-- ==== Sys2Proof/WellFormed.lean ====
section
/-! DEFINITION. Well-formed commands: every operand that numbers a part of the block lies in that part's range. A command
outside them names nothing of the block, and its meaning leaves the state as it was. -/
namespace Sys2Proof

/-- The numbered parts an operand can name, with the number it carries. -/
inductive Named where
  /-- thread 0 to 64 (R257) -/
  | thread (n : Nat)
  /-- partition 1 to 64 (R221) -/
  | part (n : Nat)
  /-- physical plot 0 to 511 (R93) -/
  | plot (n : Nat)
  /-- user pin 0 to 863 (R589) -/
  | pin (n : Nat)
  /-- I/O bank 0 to 17 (R589) -/
  | bank (n : Nat)
  /-- DDR5 channel 0 to 7 (R349) -/
  | channel (n : Nat)
  /-- marl tower 0 to 3 (R341) -/
  | tower (n : Nat)
  /-- memory unit 0 to 11: towers, then channels (R357) -/
  | unit (n : Nat)
  /-- ring stop 0 to 39 (R436) -/
  | stop (n : Nat)
  /-- arbiter requester 0 to 255 (R457) -/
  | requester (n : Nat)
  /-- Norak port 0 to 3 (R467) -/
  | port (n : Nat)
  /-- Norak ring 0 or 1 (R496) -/
  | ring (n : Nat)
  /-- KeyID 1 to 63 (R388) -/
  | key (n : Nat)
  /-- keep register 0 to 511 (R71) -/
  | keep (n : Nat)
  /-- ticket slot 0 to 15 (R278) -/
  | slot (n : Nat)
  /-- sensor 0 to 367 (R525) -/
  | sensor (n : Nat)
  /-- power group 0 to 8 of THM_POWER_g (R529, R544) -/
  | group (n : Nat)
  /-- thermal domain 0 to 7 (R538) -/
  | domain (n : Nat)
  /-- cut-net binding 0 to 4,095 (R501) -/
  | cut (n : Nat)
  /-- PCIe function 0 to 64 (R47) -/
  | function (n : Nat)
  /-- IDE stream 0 to 4 (R426) -/
  | stream (n : Nat)
  /-- IDE sub-stream 0 to 2 (R426) -/
  | substream (n : Nat)
  /-- VCCIO code 0 to 3 (R600) -/
  | volts (n : Nat)
  /-- DMA channel 0 to 64 (R320) -/
  | dma (n : Nat)
  /-- context 0 to 7 (R93) -/
  | context (n : Nat)
  /-- clod 0 to 1,023 (R93) -/
  | clod (n : Nat)
  /-- grain 0 to 63 (R93) -/
  | grain (n : Nat)
  /-- vertical lane 0 to 4,095 (R115) -/
  | lane (n : Nat)
  /-- block memory 0 to 31 of a plot (R120) -/
  | block (n : Nat)
  /-- row 0 to 1,023 of a block memory (R120) -/
  | row (n : Nat)
  /-- model port 0 to 4,095, numbered 4 × model + port (R361) -/
  | modelPort (n : Nat)
  /-- loam port stop 17 to 32 (R436) -/
  | loamPort (n : Nat)
  /-- on-chip ring 0 to 3 (R437) -/
  | nocRing (n : Nat)
  /-- arbiter 0 to 36 or 40 to 50 (R457) -/
  | arbiter (n : Nat)
  deriving DecidableEq, Repr

/-- The number lies in its part's range. -/
def Named.ok : Named → Bool
  | .thread n => decide (n ≤ 64)
  | .part n => decide (1 ≤ n) && decide (n ≤ 64)
  | .plot n => decide (n < 512)
  | .pin n => decide (n < 864)
  | .bank n => decide (n < 18)
  | .channel n => decide (n < 8)
  | .tower n => decide (n < 4)
  | .unit n => decide (n < 12)
  | .stop n => decide (n < 40)
  | .requester n => decide (n < 256)
  | .port n => decide (n < 4)
  | .ring n => decide (n < 2)
  | .key n => decide (1 ≤ n) && decide (n < 64)
  | .keep n => decide (n < 512)
  | .slot n => decide (n < 16)
  | .sensor n => decide (n < 368)
  | .group n => decide (n < 9)
  | .domain n => decide (n < 8)
  | .cut n => decide (n < 4096)
  | .function n => decide (n ≤ 64)
  | .stream n => decide (n ≤ 4)
  | .substream n => decide (n ≤ 2)
  | .volts n => decide (n ≤ 3)
  | .dma n => decide (n ≤ 64)
  | .context n => decide (n < 8)
  | .clod n => decide (n < 1024)
  | .grain n => decide (n < 64)
  | .lane n => decide (n < 4096)
  | .block n => decide (n < 32)
  | .row n => decide (n < 1024)
  | .modelPort n => decide (n < 4096)
  | .loamPort n => decide (17 ≤ n) && decide (n ≤ 32)
  | .nocRing n => decide (n < 4)
  | .arbiter n => decide (n ≤ 36) || (decide (40 ≤ n) && decide (n ≤ 50))

/-- The parts a master names. -/
def Master.parts : Master → List Named
  | .thread n => [.thread n]
  | .vf n => [.part n]
  | .pf0 | .debug => []

/-- The parts a rail group names (R28). -/
def RailGroup.parts : RailGroup → List Named
  | .vmarl m => [.tower m]
  | .vddq c => [.channel c]
  | .vccio b => [.bank b]
  | .vcoreHp | .vcoreLa | .vcoreLb | .vkaolA | .vkaolB | .vserdes | .vaux | .mvdd => []

/-- The parts a disabled function names (R452). -/
def DrainFn.parts : DrainFn → List Named
  | .dma p => [.dma p]
  | .vf p | .icp p => [.part p]
  | .ring r => [.ring r]
  | .stop s => [.stop s]

/-- The parts a TLP names (R47). -/
def HostTlp.parts : HostTlp → List Named
  | .read fn .. | .write fn .. | .cfgRead fn | .aerRead fn | .aerClear fn _ | .busMaster fn _ => [.function fn]
  | .barRead .. | .barWrite .. | .vfMse _ => []

/-- The parts a configuration word names (R93). -/
def CfgLoc.parts (l : CfgLoc) : List Named := [.plot l.plot, .context l.ctx, .clod l.clod, .grain l.grain]

/-- The parts a patrol read names (R553). -/
def PatrolAt.parts : PatrolAt → List Named
  | .bram p b r => [.plot p, .block b, .row r]
  | .line _ => []
  | .tree c _ => [.channel c]

/-- The parts of the block that a command names. -/
def Instr.parts : Instr → List Named
  | .powerRailUndervoltage g .. | .powerRailRestored g .. => g.parts
  | .vddqUndervoltage c | .ddr5TrainingDone c .. | .verifiedMetaInitDone c | .ddrVacateDone c => [.channel c]
  | .vccioUndervoltage b => [.bank b]
  | .perstAssert | .perstRelease .. | .pcieLinkUp | .selftestDone .. | .bar2Write .. | .firmwareVerifyDone | .firmwareLoaded |
    .downloadDeadlineExpiry | .svnFuseDone | .attestDone | .vfEnableWrite .. | .pcieLinkDown .. | .ideKmQuery |
    .serviceBoundaryWaitExpiry | .serviceInflightTimeout .. | .serviceSelfRefreshEntered | .serviceResetDone |
    .gclkTargetChange .. | .sparePllLocked | .sparePllRelocked | .gpllLossOfLock .. | .gpllRestartLock .. | .gpllRetryTimer .. |
    .refclkLost | .refclkFreezeTimeout | .holdoverEnd | .refclkRestored | .seqMemoryHostWrite .. | .placeSearchDone .. |
    .doneHoldRelease | .doneNRise .. | .startTimeReached | .donewTimeout | .startFrameTimeout | .hotswChecksDone .. |
    .hotswThreadsSuspended | .hotswHoldTimeout | .hotswAllHeld | .hotswSectionsWritten | .sysfaultNFall | .sysfaultNRise |
    .bucketLeak | .censusTimeout | .censusAutoPeriod | .ringTimeLock .. | .dbgaccUpdate .. | .idcode | .samplePreload .. |
    .extest | .extestPulse | .extestTrain | .dbgacc | .bypass .. | .powerSample .. | .thermalModelStep .. | .coldPlateFit |
    .rateOfRiseCheck | .tripWaitTimeout | .tripFreezeComplete | .tripEnd | .scrubPassStart .. | .bondTestDone .. | .lifeCheck |
    .meterPowerUp .. | .mvddPowerFail | .meterSample .. | .meterSecond | .meterStore | .meterMinute | .meterTamper |
    .crystalFault | .crystalRecovered | .mpulseImpulse | .i3cPrivateWrite .. | .req .. | .logsel .. | .i3cPrivateRead .. |
    .setdasa .. | .entdaa .. | .setnewda .. | .setmwl .. | .setmrl .. | .enec | .valueFrame .. | .signedReadoutFrame .. |
    .countFrameSend | .countFrame .. | .meterLinkLost .. | .doneNFall | .debugAccessDone .. | .spdmRequest .. => []
  | .bootGo m .. | .svnCommit m .. | .attestReq m | .featuresOk m | .registerWrite m .. | .rstCold m .. | .rstWarm m .. |
    .rstService m .. | .sysfaultClear m | .sysfaultFwAssert m .. | .sealForce m .. | .nocStatClear m | .nocStatFreeze m .. |
    .gclkReqWrite m .. | .evtConsWrite m .. => m.parts
  | .vfFlr n => [.part n]
  | .hostTlpReceived t stream .. => t.parts ++ (stream.toList.map Named.stream)
  | .ideKmKeyProg n k .. | .ideKmKSetGo n k .. | .ideKmKSetStop n k .. => [.stream n] ++ [.substream k]
  | .keepWrite m i .. | .keepRead m i .. => m.parts ++ [.keep i]
  | .keepPersisted i | .spareBankCopyDone i .. => [.keep i]
  | .rstPartition m _ p | .ringGroupWrite m p .. | .traceAllocWrite m p .. | .obsTownWrite m p .. => m.parts ++ [.part p]
  | .partitionResetWaitExpiry p | .partitionResetDone p | .designCycleStart p | .modelWriteAck p .. | .autoRewindDone p .. |
    .imgldFrameGroup p .. | .imgldDone p .. | .migrCopyDone p | .migrPeriod p .. | .rewindDone p .. | .icpWriteDone p .. |
    .vfEvtConsWrite p .. => [.part p]
  | .userclkEdge pin .. => [.pin pin]
  | .dwellStart p u => [.part p] ++ (u.latch.flatMap fun x => x.1.parts)
  | .refillEnd p stored bonds => [.part p] ++ (stored.flatMap fun x => x.1.parts) ++ (bonds.flatMap fun x => x.1.parts)
  | .dwellEnd p latch slots .. => [.part p] ++ (latch.flatMap fun x => x.1.parts) ++ (slots.flatMap fun x => x.1.parts)
  | .vlaneContention p n lane latch => [.part p] ++ [.plot n] ++ [.lane lane] ++ (latch.flatMap fun x => x.1.parts)
  | .modelReadResponse p port .. => [.part p] ++ [.modelPort port]
  | .designCycleBoundary p _ slots .. | .snapshotCaptureDone p slots .. => [.part p] ++ (slots.flatMap fun x => x.1.parts)
  | .configFaultScrubDone x => [.part x.part] ++ (x.stored.flatMap fun y => y.1.parts)
  | .plotClearingDone n | .configRefreshTick n => [.plot n]
  | .verificationPassDone stored => (stored.flatMap fun x => x.1.parts)
  | .fallbackSoftwarePass stored late => ((stored ++ late).flatMap fun x => x.1.parts)
  | .scrubPassEnd hits stored late _ =>
    (hits.map fun h => .plot h.region) ++ (stored ++ late).flatMap fun x => x.1.parts
  | .illegalOpcode i .. | .add i .. | .sub i .. | .and i .. | .or i .. | .xor i .. | .sll i .. | .srl i .. | .sra i .. |
    .mul i .. | .mulhu i .. | .divu i .. | .remu i .. | .slt i .. | .sltu i .. | .popc i .. | .clz i .. | .ctz i .. |
    .addi i .. | .andi i .. | .ori i .. | .xori i .. | .slli i .. | .srli i .. | .srai i .. | .slti i .. | .sltiu i .. |
    .lui i .. | .shin i .. | .ld i .. | .lw i .. | .lb i .. | .st i .. | .sw i .. | .sb i .. | .swap i .. | .aadd i .. |
    .aand i .. | .aor i .. | .cas i .. | .lds i .. | .sts i .. | .beq i .. | .bne i .. | .blt i .. | .bge i .. | .bltu i .. |
    .bgeu i .. | .j i .. | .call i .. | .jalr i .. | .yield i | .halt i | .trapret i | .mfs i .. | .mts i .. | .waitt i .. |
    .fence i .. | .imgchk i .. | .place i .. | .imgld i .. | .migr i .. | .act i .. | .frz i .. | .step i .. | .run i .. |
    .stop i .. | .snap i .. | .rwnd i .. | .fill i .. | .rmov i .. | .dma i .. | .prb i .. | .trig i .. | .censRegister i .. |
    .censRound i .. | .donewHold i .. | .donewRelease i .. | .keysetMemoryKey i .. | .keysetImageKey i .. |
    .keysetTenantHashes i .. | .keyretRetire i .. | .keyretFree i .. | .evt i .. | .thrm i .. | .mtrdRegisters i .. |
    .mtrdSigned i .. | .icpgGrant i .. | .icpgRevoke i .. | .partCreate i .. | .partChange i .. | .partRelease i .. |
    .partDelete i .. | .hotsw i .. => [.thread i.thread]
  | .systemAccessComplete n .. | .waittTimeout n | .fenceTimeout n => [.thread n]
  | .threadStart m n .. | .threadResume m n | .threadStop m n | .seqWinWrite m n .. => m.parts ++ [.thread n]
  | .fillDone n slot .. | .rmovDone n slot .. | .dmaDone n slot .. | .mtrdTimeout n slot => [.thread n] ++ [.slot slot]
  | .startFrameReceived n .. | .norakPortTrained n .. | .norakTrainingRetry n | .norakLinkDrop n .. | .helloI n .. |
    .helloR n .. | .auth n .. | .finished n .. | .norakHandshakeTimeout n | .norakHandshakeRetry n | .norakKeyUpdate n |
    .norakNak n .. | .norakAck n .. | .cutnet n .. | .gfreeze n .. | .census n .. | .time n .. | .malformedFrame n .. =>
    [.port n]
  | .keyidDrained k | .retireTimeout k .. | .keyidRetired k => [.key k]
  | .icpWriteRequest p port .. | .icpRejoinRequest p port .. => [.part p] ++ [.loamPort port]
  | .iobankWrite m b .. => m.parts ++ [.bank b]
  | .retrainPause u | .retrainPauseCut u | .dramRefreshTick u => [.unit u]
  | .sidebandUe n h => [.nocRing n] ++ [.stop h.stop]
  | .nocStopDisable m s | .nocStopOff m s | .nocStopOn m s => m.parts ++ [.stop s]
  | .drainComplete f | .drainTimeout f .. => f.parts
  | .fenceHandshakeDone s => [.stop s]
  | .arbWatchdogBite i r => [.arbiter i] ++ [.requester r]
  | .arbReenable m i r | .arbPriorityWrite m i r .. => m.parts ++ [.arbiter i] ++ [.requester r]
  | .ringDisable m r | .ringOff m r | .ringOn m r => m.parts ++ [.ring r]
  | .ringCutWrite m b .. => m.parts ++ [.cut b]
  | .bandDownTimer dom => [.domain dom]
  | .sensorRecovery n => [.sensor n]
  | .powerFaultRecovery g => [.group g]
  | .scrubRetry m n | .bondTest m n => m.parts ++ [.plot n]
  | .patrolRead w .. => w.parts
  | .ddrVacate m c .. | .ddrRestore m c => m.parts ++ [.channel c]
  | .vccioRestored b volts => [.bank b] ++ [.volts volts]
  | .marlTrainingDone m .. => [.tower m]

/-- Every part a command names exists. -/
def Instr.wellFormed (c : Instr) : Bool := c.parts.all Named.ok

end Sys2Proof
end

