theorem witness_ArbitersAndStatistics : Up (arb 0 65 {}) ∧ (65 < arbReqs 0 ∧ 64 < arbReqs 1 ∧ 40 < arbReqs 47) ∧
    ((arb 0 65 {}).dev.arbCfg 0).holder ≠ some 65 ∧
    ((arb 0 65 {} fun d => { d with noc := { d.noc with cfg := [(0, { holder := some 65 })] } }).dev.arbCfg 0).holder = some 65 ∧
    (∀ y ∈ (arb 40 7 {}).dev.noc.frontLeft, y.1 = 40 - 40 → y.2.1.src ≠ 7) ∧
    (arb 40 7 {} fun d => { d with noc := { d.noc with frontLeft := [(0, fronted)] } }).dev.noc.frontLeft = [(40 - 40, fronted)] ∧ fronted.1.src = 7 ∧ ((arb 0 65 {}).dev.arb 0 65).quar = false ∧
    (70 < arbReqs 49 ∧ 65 ≤ 70) ∧ (0 < arbReqs 48 ∧ (arb 48 0 {}).dev.plc.migs = []) ∧ (128 < arbReqs 48 ∧ (∀ y ∈ (arb 48 128 {}).dev.icp, y.part ≠ 64)) ∧
    ((arb 49 64 {}).dev.rowMoveOp 64 = none) ∧
    (let s := arb 49 0 {} fun d => { d with ops := [{ dop := 0x0A, part := 1 }] }
     s.dev.rowMoveOp 0 = some { dop := 0x0A, part := 1 } ∧ s.dev.op 0 0 = some { dop := 0x0A, part := 1 }) ∧
    (64 < arbReqs 48 ∧ 1 ≤ 64) ∧ 64 < arbReqs 50 ∧ (arbReqs 50 ≤ 65 ∧ arbReqs 37 = 0 ∧ arbReqs 51 = 0) ∧
    ((arb 0 65 { quar := true }).dev.arb 0 65).quar = true ∧ Allowed .pf0 (arb 0 65 { quar := true }) ∧ Allowed (.thread 0) (arb 0 65 {}) ∧
    (arb 0 65 {}).dev.rst.svc = none := by
  and_intros <;> first | decide +kernel | rfl | exact .inl rfl | exact .inr rfl

/-! ## Witnesses: rings -/

/-- Ring B in a state. -/
def ringB (x : RingCtl) (f : Ring → Ring := id) : State := on fun d => { d with ring := f { d.ring with ctlB := x } }

theorem witness_RingRegisters : Allowed .pf0 (ringB { state := .on }) ∧ (ringB {}).dev.rst.svc = none ∧ ((ringB { state := .on }).dev.rctl 1).state = .on ∧
    ((ringB { state := .drained }).dev.rctl 1).state = .drained ∧ ((ringB { state := .draining }).dev.rctl 1).state = .draining ∧
    (∀ j < 4, ((ringB { state := .draining }).dev.rport j).txq = []) ∧ ((ringB {}).dev.rctl 1).state = .off ∧
    ((ringB { state := .fenced }).dev.rctl 1).state = .fenced ∧
    (let s := ringB {} fun r => { r with enB := true, bypassed := false }
     s.dev.feat 5 = true ∧ s.dev.ring.enB = true ∧ s.dev.ring.bypassed = false) ∧ (ringB {}).dev.ring.enB = false ∧
    ((up.dev.part 64).placement = none ∧ (busy1.dev.part 1).state = .running ∧ (up.dev.part 64).state ≠ .running) ∧
    ((ctl 1 0 (shot .placed)).dev.part 1).placement ≠ none := by
  and_intros <;> first | decide +kernel | rfl | exact .inl rfl

/-- A binding of partition 1: slot, block, and whether it is a marker. -/
def cutW (slot block marker : Nat) : BitVec 64 := BitVec.ofNat 64 (2 ^ 63 + marker * 2 ^ 60 + 2 ^ 40 + slot * 2 ^ 24 + block * 2 ^ 10)

/-- Partition 1 takes bindings, its block 0 is free; bindings as given. -/
def cuts (t : Tab (BitVec 64)) (q : Part := { state := .placed, cut := true, placement := some { freeMask := [1] } }) : State := on fun d =>
  { d with ring := { d.ring with cuts := t }, parts := [(1, q)] }

/-- With one entry in the table, no other binding is enabled. -/
theorem one_binding (b j : Nat) (v : BitVec 64) (h : j ≠ b) : (bindingOf (tget [(b, v)] j 0)).en = false := by
  have e : tget [(b, v)] j 0 = 0 := by simp [tget, Ne.symm h]
  rw [e]; decide

theorem witness_CutBindingWrites : Allowed .pf0 (cuts []) ∧ (cuts []).dev.rst.svc = none ∧ 4095 < 4096 ∧
    ((cuts [(0, cutW 0 0 0), (1, cutW 1 1 0)]).dev.ring.cuts.map (·.1)).Nodup ∧ (bindingOf (cutW 0 0 0)).en = true ∧
    (cutW 0 0 0).getLsbD 63 = true ∧ (0 : BitVec 64).getLsbD 63 = false ∧ ((cuts [(0, cutW 0 0 0)] {}).dev.part 1).cut = false ∧
    (let q := (cuts []).dev.part 1
     (bindingOf (cutW 0 0 0)).part = 1 ∧ q.state ≠ .none ∧ q.cut = true ∧ q.placement ≠ none ∧ q.state ≠ .running ∧ q.state ≠ .loading) ∧
    (let x := bindingOf (tget (cuts [(0, cutW 0 0 0), (1, cutW 1 1 0)]).dev.ring.cuts 0 0)
     let y := bindingOf (tget (cuts [(0, cutW 0 0 0), (1, cutW 1 1 0)]).dev.ring.cuts 1 0)
     x.en = true ∧ y.en = true ∧ y.part = x.part ∧ y.inb = x.inb ∧ y.peer = x.peer ∧ y.peerPart = x.peerPart ∧ y.round = x.round ∧
     x.slot < y.slot ∧ x.slot + 1 = y.slot) ∧
    (∀ j, j ≠ 0 → (bindingOf (tget (cuts [(0, cutW 0 0 0)]).dev.ring.cuts j 0)).en = false) ∧
    (bindingOf (tget (cuts []).dev.ring.cuts 4095 0)).en = false ∧ (bindingOf (cutW 1 0 0)).slot ≠ 0 ∧ (bindingOf (cutW 0 0 1)).marker = true ∧
    (bindingOf (cutW 1 0 1)).marker = true ∧ (bindingOf (cutW 1 0 1)).slot ≠ 0 ∧
    (bit (({ freeMask := [1] } : Placement).freeMask.getD 0 0) 0 = true ∧ ((cuts []).dev.part 1).blockTaken 0 0 = false) ∧
    bit (({ freeMask := [1] } : Placement).freeMask.getD 0 0) 1 = false := by
  and_intros <;> first | exact fun j h => one_binding 0 j _ h | decide +kernel | rfl | exact .inl rfl
/-! ## Witnesses: thermal control -/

----

_What needs to be done_
Your answer should be the lines of the listing above between the line holding "((up.dev.part 64).placement = none" and the line holding "as given. -/", inclusive, restated word for word and alone.

_Response area_
    ((up.dev.part 64).placement = none ∧ (busy1.dev.part 1).state = .running ∧ (up.dev.part 64).state ≠ .running) ∧
    ((ctl 1 0 (shot .placed)).dev.part 1).placement ≠ none := by
  and_intros <;> first | decide +kernel | rfl | exact .inl rfl

/-- A binding of partition 1: slot, block, and whether it is a marker. -/
def cutW (slot block marker : Nat) : BitVec 64 := BitVec.ofNat 64 (2 ^ 63 + marker * 2 ^ 60 + 2 ^ 40 + slot * 2 ^ 24 + block * 2 ^ 10)

/-- Partition 1 takes bindings, its block 0 is free; bindings as given. -/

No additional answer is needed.